“Now, in your empty space, think of Clover. Not of what she’s gone through or how she was hurt. Just her. Her smile, her laugh. The feel of her hair through your fingers. Let it calm you. Knowing she is safe, healthy, and loved. Do not let the anxiety and anger interfere withher.”
Thinking of Clover is easy enough. Trying not to think of her naked and sweaty moaning my name is a little more difficult. But I manage to stop myself before that fantasy takes over. Popping a boner in the middle of a meditation lesson led by Magnus in his home isn’t appropriate. So, I focus just on Clover. Her bright, vibrant blue eyes, that thick auburn red hair twisting around my fingers as it blows in the breeze, I can feel it licking across my skin. The sing-song tone of her giggle as my fingers brush the sensitive skin on her neck. Peace and calm possess my body, and I feel the weight lifting. The boulder of despair cracking and rolling off my chest. This meditation shit actually works.
I can faintly recognize Magnus’s voice still coaching me through, but it’s like a quiet soundtrack running in the background. You know it’s there but don’t really know what it sounds like. When I feel his hand on my shoulder, I open my eyes to see the sun has moved farther down the horizon. How long was I like that?
“How do you feel?” Magnus asks, now standing at my side, having vacated his marshmallow seat.
“Good. Great, actually.”
“See. Told you to trust me.”
“So you did. How long was I like that?”
“About an hour.”
“Holy shit. An hour? It felt like five minutes.”
“Yeah.” He chuckles. “Happens to me too sometimes. There are just those times when your body and mind need the reprieve.” He turns and makes his way into the house heading for the large kitchen.
Standing, I stretch out my limbs which are the only indicators that I have been sitting there for an hour. My left foot fell asleep, and my knees are a little stiff from the slightly bent position.
“Here.” Magnus hands me a cold-water bottle which I open and promptly chug. I didn’t know I was this thirsty till I started drinking.
“Did it help answer your questions?”
“What?”
“The meditating. I assume you came here with questions and wanted guidance. Did it help?”
This man has got to be some sort of mind reader. He knows me way too well. Then I think about it. I came here because I was stressed and concerned about Clover. While meditating, the stress and anxiety disappeared, and a sort of clarity came over me. Clover will be fine and eventually will let me in. I just have to be patient and not push her. Give her the space she needs and be there for her when she’s ready.
“Yeah, actually. It did.”
“Good.”
Chapter 18
Phoenix
I’m going out of my fucking mind. I know meditating with Magnus cleared my mind and shit, but being back at home with Clover so near knowing she’s under my roof and safe, and I can’t be near her, can’t touch her, kiss her. Tell her she’s everything to me no matter what. It’s literally driving me crazy. I tried meditating again on my own, but it’s just not the same as it was at Magnus’s house. He must live on magical land or something.

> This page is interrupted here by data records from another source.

-- ==== Sys2Proof/Machine/Facility.lean ====
section
/-!
DEFINITION. Cooling and the facility port: its Modbus server on the field side, and the messages across the isolation die (R444 to
R450).
-/
namespace Sys2Proof.Machine

/-! ## The field side (R447, R448) -/

/-- Whether a holding register takes a value (Table PWR-4). -/
def holdingTakes (a v : Nat) : Bool := if a = 3 then decide (v ≤ 3) else if a = 6 then decide (v ≤ 2) else true

/-- The message that forwards holding register `a` (Tables PWR-3, PWR-4). -/
def holdingMessage (h : List Nat) (a : Nat) : Nat × Nat :=
  let at_ := fun i => h.getD i 0
  if a = 4 ∨ a = 5 then (5, at_ 4 * 65536 + at_ 5)
  else if a = 6 then (6, at_ 6)
  else if a = 7 ∨ a = 8 then (7, at_ 7 * 65536 + at_ 8)
  else if a < 4 then (a + 1, at_ a)
  else (a - 1, at_ a)

/-- The input registers (Table PWR-4). -/
def Facility.input (f : Facility) (a : Nat) : Nat :=
  if a = 11 then f.supply / 100 else if a = 12 then satTo 0xFFFF f.errors else f.relayed.getD a 0

/-- A 16-bit value, high byte first. -/
def hiLo (v : Nat) : Bytes := [byte (v / 256), byte v]

/-- The server's address (R447). -/
def serverAddress (pins : BitVec 3) : Nat := 0x10 + pins.toNat

/-- A reply on the bus: server address, function and data. -/
def State.modbusReply (s : State) (pins : BitVec 3) (fn : Nat) (data : Bytes) : State :=
  { s with outs := { s.outs with modbus := [byte (serverAddress pins), byte fn] ++ data } }

/-- An exception reply (R447). -/
def State.modbusRefuse (s : State) (pins : BitVec 3) (fn code : Nat) : State := s.modbusReply pins (128 + fn) [byte code]

/-- A read of `count` registers of a map of `size`. -/
def State.modbusRead (s : State) (unit : BitVec 8) (pins : BitVec 3) (fn addr count size : Nat) (get : Nat → Nat) : State :=
  if unit.toNat ≠ serverAddress pins then s
  else if count < 1 ∨ 125 < count then s.modbusRefuse pins fn 3
  else if size < addr + count then s.modbusRefuse pins fn 2
  else s.modbusReply pins fn (byte (2 * count) :: ((fromTo addr count).map (fun a => hiLo (get a))).flatten)

/-- A frame of a function that the server does not have is refused with exception 0x01 (R447). -/
def State.modbusOther (s : State) (unit : BitVec 8) (pins : BitVec 3) (fn : Nat) : State :=
  if [3, 4, 6, 16].contains fn || unit.toNat != serverAddress pins then s else s.modbusRefuse pins fn 1

/-- MODBUS_READ_HOLDING_REGISTERS (function 0x03); with `other`, a frame that carries that function code in its place. -/
def execModbusReadHoldingRegisters (unit : BitVec 8) (pins : BitVec 3) (other : Option (BitVec 8)) (addr count : BitVec 16) (s : State) : Out :=
  match other with
  | none => .next (s.modbusRead unit pins 3 addr.toNat count.toNat 11 (fun a => s.facility.holding.getD a 0))
  | some fn => .next (s.modbusOther unit pins fn.toNat)

/-- MODBUS_READ_INPUT_REGISTERS (function 0x04). -/
def execModbusReadInputRegisters (unit : BitVec 8) (pins : BitVec 3) (addr count : BitVec 16) (s : State) : Out :=
  .next (s.modbusRead unit pins 4 addr.toNat count.toNat 13 s.facility.input)

/-- A write of holding registers from `addr` (R447, R448): nothing is written when an address or a value is refused; otherwise the field
side forwards what was written. A broadcast has no reply. -/
def State.modbusWrite (s : State) (unit : BitVec 8) (pins : BitVec 3) (fn addr : Nat) (vals : List Nat) (reply : Bytes) : State :=
  let mine := unit.toNat == serverAddress pins
  if !mine && unit != 0#8 then s
  else
    let ix := List.range vals.length
    if 11 < addr + vals.length then (if mine then s.modbusRefuse pins fn 2 else s)
    else if ix.any (fun i => !(holdingTakes (addr + i) (vals.getD i 0))) then (if mine then s.modbusRefuse pins fn 3 else s)
    else
      let h := ix.foldl (fun h i => h.set (addr + i) (vals.getD i 0)) s.facility.holding
      let s := { s with facility := { s.facility with holding := h, inward := ix.map (fun i => holdingMessage h (addr + i)) } }
      if mine then s.modbusReply pins fn reply else s

/-- MODBUS_WRITE_SINGLE_REGISTER (function 0x06). -/
def execModbusWriteSingleRegister (unit : BitVec 8) (pins : BitVec 3) (addr value : BitVec 16) (s : State) : Out :=
  .next (s.modbusWrite unit pins 6 addr.toNat [value.toNat] (hiLo addr.toNat ++ hiLo value.toNat))

/-- MODBUS_WRITE_MULTIPLE_REGISTERS (function 0x10): 1 to 123 registers. -/
def execModbusWriteMultipleRegisters (unit : BitVec 8) (pins : BitVec 3) (addr : BitVec 16) (values : List (BitVec 16)) (s : State) : Out :=
  if values = [] ∨ 123 < values.length then
    .next (if unit.toNat = serverAddress pins then s.modbusRefuse pins 16 3 else s)
  else .next (s.modbusWrite unit pins 16 addr.toNat (values.map (·.toNat)) (hiLo addr.toNat ++ hiLo values.length))

/-- What FIELD_STATUS carries (Table PWR-3): field supply (mV), frame errors, and the field side's maximum minor with its major. -/
def Facility.status (f : Facility) : Nat := f.supply + 2 ^ 16 * satTo 0xFFFF f.errors + 2 ^ 32 * f.minor + 2 ^ 40 * f.major

/-- FIELD_REPEAT_PERIOD (R448): once per second the field side repeats every inbound value. -/
def execFieldRepeatPeriod (s : State) : Out :=
  .next { s with facility := { s.facility with
    inward := [0, 1, 2, 3, 4, 6, 7, 9, 10].map (holdingMessage s.facility.holding) ++ [(10, s.facility.status)] } }

/-- FIELD_VALUE_TIMEOUT (R448): without a frame from the module the field side clears the relayed values. -/
def execFieldValueTimeout (s : State) : Out :=
  .next { s with facility := { s.facility with relayed := List.replicate 11 0 } }

/-! ## Messages into the module (R448 to R450) -/

/-- A frame from the field side: the state after its checks, and whether its content takes effect (R448, R449): one that fails its check
is counted in CHECK_ERR and REFUSED, one of a type outside Table PWR-3 in REFUSED; the others are counted in FRAMES. -/
def State.takeField (s : State) (type : Nat) (f : FieldFrame) : State × Bool :=
  if s.phase ≠ .running then (s, false)
  else if f.ok = false then ((s.addFld FAC_COUNTS_CHECK_ERR 1).addFld FAC_COUNTS_REFUSED 1, false)
  else if f.kind.toNat < 1 ∨ 16 < f.kind.toNat then (s.addFld FAC_COUNTS_REFUSED 1, false)
  else if f.kind.toNat ≠ type then (s, false)
  else ((s.addFld FAC_COUNTS_FRAMES 1).setFld FAC_STATUS_LINK_UP 1, true)

/-- As `takeField`, for the values that STALE makes unknown (R450); a field side with another major is not served (R449). -/
def State.takeValue (s : State) (type : Nat) (f : FieldFrame) : State × Bool :=
  match s.takeField type f with
  | (s, ok) => (s, ok && s.fld FAC_STATUS_STALE == 0 && s.fld FAC_STATUS_MINOR != 0xFF)

/-- Whether the coolant is out of range (R445): a known inlet outside 15–40 °C, or a known flow below 90 % of rated flow. -/
def State.coolantBad (s : State) : Bool :=
  let inlet := s.fld FAC_COOLANT_INLET
  let flow := s.fld FAC_COOLANT_FLOW
  (inlet != 0x8000 && (decide (signedOf 16 inlet < 1500) || decide (4000 < signedOf 16 inlet))) ||
    (flow != 0xFFFF && decide (flow * 10 < s.part.ratedFlow * 9))

/-- The coolant judged again, with COOLANT_RANGE once per episode (R445). -/
def State.judgeCoolant (s : State) : State :=
  let bad := s.coolantBad
  let was := s.facility.outOfRange
  let s := { s with facility := { s.facility with outOfRange := bad } }
  if bad && !was then
    s.event 0xB000 EV_COOLANT_RANGE noDomain (leBytes 2 (s.fld FAC_COOLANT_INLET) ++ leBytes 2 (s.fld FAC_COOLANT_FLOW))
  else s

/-- INLET_TEMP (R445). -/
def execInletTemp (f : FieldFrame) (s : State) : Out :=
  match s.takeValue 1 f with
  | (s, ok) => .next (if ok then (s.setFld FAC_COOLANT_INLET f.value.toNat).judgeCoolant else s)

/-- FLOW (R445). -/
def execFlow (f : FieldFrame) (s : State) : Out :=
  match s.takeValue 2 f with
  | (s, ok) => .next (if ok then (s.setFld FAC_COOLANT_FLOW f.value.toNat).judgeCoolant else s)

/-- PRESSURE (R448). -/
def execPressure (f : FieldFrame) (s : State) : Out :=
  match s.takeValue 3 f with
  | (s, ok) => .next (if ok then s.setFld FAC_COOLANT_PRESSURE f.value.toNat else s)

/-- LEAK (R446): a leak alarm raises event LEAK and LEAK_ACTION follows; LEAK 0 ends the hold of SLOW. -/
def execLeak (f : FieldFrame) (s : State) : Out :=
  match s.takeField 4 f with
  | (s, false) => .next s
  | (s, true) =>
    if s.fld FAC_STATUS_MINOR = 0xFF then .next s
    else
      let v := f.value.toNat % 4
      let was := bitOf (s.fld FAC_COOLANT_LEAK) 0
      let s := s.setFld FAC_COOLANT_LEAK v
      let s := if v = 0 then { s with facility := { s.facility with leakHold := false } } else s
      if bitOf v 0 && !was then
        let action := s.foundation.leakAction
        let s := s.event 0xB000 EV_LEAK noDomain (leBytes 1 v ++ leBytes 1 action)
        if action = 1 then .next { s with facility := { s.facility with leakHold := true } }
        else if action = 2 then
          let s := (s.resetByRequest 4 false).setRails 0
          .next { s with outs := { s.outs with pwrOffReqN := false } }
        else .next s
      else .next s

/-- FEED_ID (R450). -/
def execFeedId (f : FieldFrame) (s : State) : Out :=
  match s.takeValue 5 f with
  | (s, ok) => .next (if ok then s.setFld FAC_FEED_FEED_ID f.value.toNat else s)

/-- FEED_STATE (R450): entry to 1 or 2 raises FEED_ON_BATTERY and feeds the BATTERY input. -/
def execFeedState (f : FieldFrame) (s : State) : Out :=
  match s.takeValue 6 f with
  | (s, false) => .next s
  | (s, true) =>
    let v := f.value.toNat
    let was := s.fld FAC_STATE_FEED_STATE
    let s := s.setFld FAC_STATE_FEED_STATE v
    .next (if v ≠ was ∧ (v = 1 ∨ v = 2) then
        (s.event 0xB000 EV_FEED_ON_BATTERY noDomain (leBytes 1 v)).addRisk riskBattery
      else s)

/-- LOOP_ID (R450). -/
def execLoopId (f : FieldFrame) (s : State) : Out :=
  match s.takeValue 7 f with
  | (s, ok) => .next (if ok then s.setFld FAC_FEED_LOOP_ID f.value.toNat else s)

/-- SHED (R450): a new W > 0 lowers the effective cap with event SHED, and 0 ends the shed; a repeated value changes nothing. -/
def execShed (f : FieldFrame) (s : State) : Out :=
  match s.takeField 8 f with
  | (s, false) => .next s
  | (s, true) =>
    let v := f.value.toNat % 65536
    if s.fld FAC_STATUS_MINOR = 0xFF ∨ v = s.facility.shedSeen then .next s
    else
      let w := if v = 0 then 0 else max 1000 v
      let s := ({ s with facility := { s.facility with shedSeen := v } }).setFld FAC_STATE_SHED_W w
      if w = 0 then .next s.scaleEnvelopes
      else .next (s.event 0xB000 EV_SHED noDomain (leBytes 2 w ++ leBytes 2 s.effectiveCap)).scaleEnvelopes

/-- FACILITY_HEARTBEAT (R450): a change ends STALE; the repeated values follow. -/
def execFacilityHeartbeat (f : FieldFrame) (s : State) : Out :=
  match s.takeField 9 f with
  | (s, false) => .next s
  | (s, true) =>
    if f.value.toNat = s.facility.beat then .next s
    else .next (({ s with facility := { s.facility with beat := f.value.toNat } }).setFld FAC_STATUS_STALE 0)

/-- FIELD_STATUS (R449): the field supply (mV, the frame's content) and its frame errors; the minor is the highest common one of major 1, or
none. -/
def execFieldStatus (f : FieldFrame) (errors : BitVec 16) (major minor : BitVec 8) (s : State) : Out :=
  match s.takeField 10 f with
  | (s, false) => .next s
  | (s, true) =>
    let s := { s with facility := { s.facility with supply := f.value.toNat % 65536, errors := errors.toNat, major := major.toNat, minor := minor.toNat } }
    let s := s.setFld FAC_STATUS_FIELD_SUPPLY f.value.toNat
    .next (s.setFld FAC_STATUS_MINOR (if major.toNat = 1 then min 2 minor.toNat else 0xFF))

/-- FACILITY_STALE_TIMEOUT (R450): an unchanged heartbeat for FAC_TIMEOUT makes every inbound value but SHED and LEAK unknown. -/
def execFacilityStaleTimeout (s : State) : Out :=
  if s.phase ≠ .running ∨ s.fld FAC_STATUS_STALE = 1 then .next s
  else
    let s := (s.setFld FAC_STATUS_STALE 1).setFld FAC_COOLANT_INLET 0x8000
    let s := (s.setFld FAC_COOLANT_FLOW 0xFFFF).setFld FAC_COOLANT_PRESSURE 0xFFFF
    let s := (s.setReg FAC_FEED 0#64).setFld FAC_STATE_FEED_STATE 0
    .next (s.judgeCoolant.event 0xB000 EV_FACILITY_STALE noDomain [])

/-! ## Messages out of the module (R448) -/

/-- FACILITY_OUTBOUND_PERIOD (R448), every 100 ms: the six outbound messages, relayed to the input registers; all zero for a field side of
another major (R449). -/
def execFacilityOutboundPeriod (s : State) : Out :=
  if s.phase ≠ .running then .next s
  else
    let id := ownModuleId
    let state := 1 + 16 * s.mode + 256 * s.fld PWR_STATUS_FSTEP
    let version := 256 + s.fld FAC_STATUS_MINOR
    let p1 := s.fld PWR_POWER_P_1S
    let pw := s.fld PWR_POWER_P_WINDOW
    let out := s.fld PWR_THERMAL_OUTLET
    let relayed := [version, state, p1, pw, s.effectiveCap, out, s.alarms, id / 2 ^ 48 % 65536, id / 2 ^ 32 % 65536, id / 65536 % 65536, id % 65536]
    let sent := [(0x0B, version), (0x0C, state + 65536 * s.effectiveCap), (0x0D, p1 + 65536 * pw), (0x0E, out), (0x0F, s.alarms), (0x10, id)]
    let served := s.fld FAC_STATUS_MINOR != 0xFF
    .next { s with facility := { s.facility with
      relayed := if served then relayed else List.replicate 11 0, outward := if served then sent else [] } }

end Sys2Proof.Machine
end

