def Tile.fetch (c : Tile) : Fetched :=
  let pc := c.pc.toNat
  if pc % 2 = 1 then .fault CAUSE_MISALIGNED_FETCH
  else if 0x20000 < pc + 2 then .fault CAUSE_FETCH
  else if c.iramNum pc 2 % 4 = 3 then
    if 0x20000 < pc + 4 then .fault CAUSE_FETCH else .word (c.iramNum pc 4) 4
  else
    match expand (c.iramNum pc 2) with
    | some w => .word w 2
    | none => .fault CAUSE_ILLEGAL

/-! ## Loads and stores (R134, R161) -/

/-- Where a local address lies. -/
inductive Local where
  | iram | dram | pad | til | none
deriving DecidableEq, Repr

def localOf (a n : Nat) : Local :=
  if a + n ≤ 0x20000 then .iram
  else if 0x100000 ≤ a ∧ a + n ≤ 0x110000 then .dram
  else if 0x1000000 ≤ a ∧ a + n ≤ 0x1300000 then .pad
  else if 0x2000000 ≤ a ∧ a + n ≤ 0x2010000 then .til
  else .none

/-- `n` bytes of data SRAM from offset `o`. -/
def Tile.dramBytes (c : Tile) (o n : Nat) : Bytes := (List.range n).map (fun i => c.dramByte (o + i))

/-- Bytes written to data SRAM. -/
def Tile.dramPut (c : Tile) (o : Nat) : Bytes → Tile
  | [] => c
  | b :: bs =>
    Tile.dramPut { c with dramNew := smapIns c.dramNew o b } (o + 1) bs

/-- A load of the core: a cause, or the value with the state. -/
def State.coreLoad (s : State) (t a n : Nat) : Except Nat (Nat × State) :=
  if a % n ≠ 0 then .error 4
  else
    match localOf a n with
    | .iram => .ok ((s.tile t).iramNum a n, s)
    | .dram => .ok (leNat ((s.tile t).dramBytes (a - 0x100000) n), s)
    | .pad => .ok (leNat (s.pad t (a - 0x1000000) n), s)
    | .til =>
      if n = 8 then
        let r := s.readReg (0x10000000 + t * 0x10000 + (a - 0x2000000))
        .ok (r.1.toNat, r.2)
      else .error 5
    | .none => .error 5

/-- A store of the core; a register rejects it without an answer. -/
def State.coreStore (s : State) (t a n v : Nat) : Except Nat State :=
  if a % n ≠ 0 then .error 6
  else
    match localOf a n with
    | .dram => .ok (s.setTile t ((s.tile t).dramPut (a - 0x100000) (leBytes n v)))
    | .pad => .ok { s with mem := memWrite s.mem (padAddr t + (a - 0x1000000)) (leBytes n v) }
    | .til =>
      if n = 8 then
        let s' := s.storeReg (0x10000000 + t * 0x10000 + (a - 0x2000000)) v
        .ok { s' with outs := { s'.outs with hostStatus := s.outs.hostStatus } }
      else .error 7
    | _ => .error 7

/-! ## Traps (R137) -/

/-- An exception of the core: the domain stops, contained; the LAUNCH completes with PROGRAM_TRAP, and TIL_CORE_PC keeps the PC and
`mcause`. -/
def State.coreTrap (s : State) (t cause : Nat) : State :=
  let pc := (s.tile t).pc
  let s := s.setReg (TIL_CORE_PC t) (word (pc.toNat % 2 ^ 32 + cause * 2 ^ 32))
  let s := s.trapDomain t ST_PROGRAM_TRAP (s.fld (TIL_STATE_LOGICAL t) + cause * 2 ^ 9)
  s.setTile t { s.tile t with run := .trapped, pc := pc }

/-- What an instruction leads to: an exception, or the next state with a register to write and the next PC. -/
inductive Ran where
  | trap (cause : Nat)
  | done (s : State) (rd : Nat) (v : Word) (pc : Word)

/-- The core after an instruction. -/
def State.retireCore (s : State) (t : Nat) (r : Ran) : State :=
  match r with
  | .trap c => s.coreTrap t c
  | .done s rd v pc =>
    let c := s.tile t
    s.setTile t { (c.putX rd v) with pc := pc, mcycle := (c.mcycle + 1) % 2 ^ 64 }
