-- ==== Sys2Proof/Machine/Step.lean ====
section
/-!
DEFINITION. One step of the block: the command at the front of the queue of waiting commands runs. On an empty queue the block idles.
-/
namespace Sys2Proof.Machine

/-- One step: the command at the front of the queue runs on the state with the rest of the queue; on an empty queue nothing happens
(DESIGN CHOICE: log entry 1). -/
def step (s : State) : Host.Outcome State Fault Refusal :=
  match s.pending with
  | [] => .next s
  | c :: cs => exec c { s with pending := cs }

/-- The command that a word spells put at the front of the queue; the state as it is where the word spells none, as every word does
(Sys2Proof.decodeTableWord). -/
def State.withFetchWord (s : State) (nbits w : Nat) : State :=
  match decodeTableWord nbits w with
  | some i => { s with pending := i :: s.pending }
  | none => s

end Sys2Proof.Machine
end

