-- ==== Sys2Proof/Machine/Core.lean ====
section
/-!
DEFINITION. The machine as the host takes it.
-/

/-- The machine: its states, its step, and its state after reset. -/
def Sys2Proof.core : Host.Core := { State := Sys2Proof.Machine.State, Fault := Sys2Proof.Machine.Fault, Refusal := Sys2Proof.Machine.Refusal, step := Sys2Proof.Machine.step, reset := Sys2Proof.Machine.State.reset }
end

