/-- The STEP commands complete their start (R128, R377, R397, R405, R406, R426): BEGIN joins its domain's waiting openings; UPDATE waits
once per step and ends with UPDATE_DUPLICATE for a step it has, RESTORE_MISMATCH after a restore that failed; SNAPSHOT needs a partner;
RESTORE begins or says why not, and its basis is loaded into memory and the domain's later records of the spool ring discarded. Where the
spec leaves a reading open it follows the model's, log entries 134, 140, 149 and 244. -/
def Obligations.StepCommandsComplete : Prop :=
  (∀ (s : State) (h : Word) (p : Pending), s.ready h 4 1 = some p →
    let u := s.begin p
    exec (.stepBegin h) s = .next (u.setDom p.domain
      { u.dom p.domain with beginBy := (u.dom p.domain).beginBy ++ [(h, fieldAt p.entry 16 8)] })) ∧
  (∀ (s : State) (h : Word) (p : Pending), s.ready h 4 2 = some p → ((s.begin p).dom p.domain).restoreBad = false →
    ((s.begin p).dom p.domain).update = none → (∀ x ∈ ((s.begin p).dom p.domain).updateBy, x.step ≠ fieldAt p.entry 16 8) →
    let u := s.begin p
    exec (.stepUpdate h) s = .next (u.setDom p.domain { u.dom p.domain with
      updateBy := (u.dom p.domain).updateBy ++ [{ handle := h, step := fieldAt p.entry 16 8, set := fieldAt p.entry 24 4 }] })) ∧
  (∀ (s : State) (h : Word) (p : Pending), s.ready h 4 2 = some p → ((s.begin p).dom p.domain).restoreBad = false →
    (∃ x ∈ ((s.begin p).dom p.domain).updateBy, x.step = fieldAt p.entry 16 8) →
    exec (.stepUpdate h) s = .next ((s.begin p).finishWith h ST_UPDATE_DUPLICATE)) ∧
  (∀ (s : State) (h : Word) (p : Pending) (x : Update), s.ready h 4 2 = some p → ((s.begin p).dom p.domain).restoreBad = false →
    ((s.begin p).dom p.domain).update = some x → x.step = fieldAt p.entry 16 8 →
    exec (.stepUpdate h) s = .next ((s.begin p).finishWith h ST_UPDATE_DUPLICATE)) ∧
  (∀ (s : State) (h : Word) (p : Pending), s.ready h 4 2 = some p → ((s.begin p).dom p.domain).restoreBad = true →
    exec (.stepUpdate h) s = .next ((s.begin p).finishWith h ST_RESTORE_MISMATCH)) ∧
  (∀ (s : State) (h : Word) (p : Pending), s.ready h 4 3 = some p → (s.begin p).domState p.domain = 3 →
    ((s.begin p).dom p.domain).resumeBy = none → ((s.begin p).dom p.domain).noSpare = false →
    let u := s.begin p
    exec (.stepResume h) s = .next (u.setDom p.domain { u.dom p.domain with resumeBy := some h, recoverDue := u.tick + 2 })) ∧
  (∀ (s : State) (h : Word) (p : Pending), s.ready h 4 4 = some p → (s.begin p).survival.partner = none →
    exec (.stepSnapshot h) s = .next ((s.begin p).finishWith h ST_PARTNER_NONE)) ∧
  (∀ (s : State) (h : Word) (p : Pending), s.ready h 4 4 = some p → (s.begin p).survival.partner.isSome = true →
    let u := s.begin p
    exec (.stepSnapshot h) s = .next
      (u.setDom p.domain { u.dom p.domain with snapBy := (u.dom p.domain).snapBy ++ [h] }).requestSnapshots) ∧
  (∀ (s : State) (h : Word) (whole : Bool) (p : Pending) (n : Nat) (rs : List Bytes) (e : Bytes), s.ready h 4 5 = some p →
    let u := s.begin p
    u.checkRestore p.domain h (fieldAt p.entry 16 8) (fieldAt p.entry 24 8) whole = .ok (n, rs, e) →
    exec (.stepRestore h whole) s = .next (u.setDom p.domain { u.dom p.domain with
      restoreBad := false, restore := some
        { handle := h, step := n, last := fieldAt e 8 8, spool := rs, start := u.now,
          opened := u.openedAt p.domain (fieldAt p.entry 24 8) (fieldAt (u.bytesAt (fieldAt p.entry 16 8) 128) 48 8) n } })) ∧
  (∀ (s : State) (h : Word) (whole : Bool) (p : Pending), s.ready h 4 5 = some p →
    (s.begin p).checkRestore p.domain h (fieldAt p.entry 16 8) (fieldAt p.entry 24 8) whole = .error 4 →
    exec (.stepRestore h whole) s = .next ((s.begin p).finishWith h ST_RESTORE_NO_STEP)) ∧
  (∀ (s : State) (d : Fin 64) (basis : Basis) (r : Restore), (s.dom d.val).restore = some r → r.loaded = false →
    let u := basis.banks.foldl (fun (w : State) b => w.devWrite b.1 b.2) s
    let w := (u.loadFront d.val basis.front).loadRecord d.val basis.record
    let v := { w with spoolRing := w.spoolRing.filter (fun e => !(e.dom == d.val && decide (r.last < e.step))) }
    exec (.restoreBasisLoaded d (BitVec.ofNat 16 ST_OK) basis) s = .next (v.setDom d.val { v.dom d.val with
      spoolSeq := (r.spool.getLast?.map (fun e => fieldAt e 40 8 + 1)).getD 0, restore := some { r with loaded := true } })) ∧
  ∀ (s : State) (d : Fin 64) (outcome : BitVec 16) (basis : Basis) (r : Restore), (s.dom d.val).restore = some r → r.loaded = false →
    outcome.toNat ≠ ST_OK →
    exec (.restoreBasisLoaded d outcome basis) s = .next
      (((s.setDom d.val { s.dom d.val with restore := none }).event 0x8005 EV_RECOVERY_LONG d.val
        (leBytes 8 r.start ++ leBytes 8 s.now ++ leBytes 2 outcome.toNat)).finishWith r.handle outcome.toNat)

/-- RESUME on a domain that is not STOPPED, and a second RESUME before the replay boundary, end at once with NOT_STOPPED and have no other
effect (R128). -/
def Obligations.ResumeNeedsAStoppedDomain : Prop :=
  ST_NOT_STOPPED = 0x0106 ∧
  (∀ (s : State) (h : Word) (p : Pending), s.ready h 4 3 = some p → (s.begin p).domState p.domain ≠ 3 →
    exec (.stepResume h) s = .next ((s.begin p).finishWith h ST_NOT_STOPPED)) ∧
  ∀ (s : State) (h : Word) (p : Pending), s.ready h 4 3 = some p → ((s.begin p).dom p.domain).resumeBy.isSome = true →
    exec (.stepResume h) s = .next ((s.begin p).finishWith h ST_NOT_STOPPED)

Deciding that maybe a long hot shower would help, instead, I let the hot water wash away the stress and tension along with the tightness in my muscles caused by an entire second night of a one-sided battle with the punching bag, and no sleep, again. It does its job, invigorating me and soothing the aches and pains. Clover remained in her room again for the whole day yesterday, and I don’t know how much longer I can be patient.
When I step out of my bathroom wearing nothing but my boxer briefs, I find Clover there. Sitting on my floor swaying rhythmically to a song I cannot hear. She’s completely naked except for underwear and a bra. The rest of her clothes strewn around her on the floor.
What the hell is she doing?If this is some sort of seduction, it’s one I’ve never seen before.
“Clover?” I call her name as I approach her cautiously so as not to startle her. Her big round eyes catch on me, and her smile is broad and beautiful. To see her smile again nearly puts me on my ass.
“Oh, hey, Nix. There you are. I’ve been waitingforeverfor you to come out.” She sounds drunk with a little giggle in her speech. Like a child, she crawls to her feet and prances over to me. Wrapping her arms around my waist and grinning up at me, all smiles and giggles through her white-toothed grin.
“What are you doing, sweet cheeks?”
“Oh, I was just making all the bad thoughts go away.” She’s still smiling. It’s getting creepy.
“How?”
“The same way you do silly.” She coos. Her hands are all over me, running across my pecs and abs, wrapping around my hips and biceps. It’s like no matter how much she tries, she can’t touch me enough. And it’s doing things to me. To my dick. Which has been missing her soft skin and dirty mouth. I didn’t think she would want anything physical after everything she’s been through. Apparently, I’m wrong because she’s pressing against me seductively and fuck does she feel good.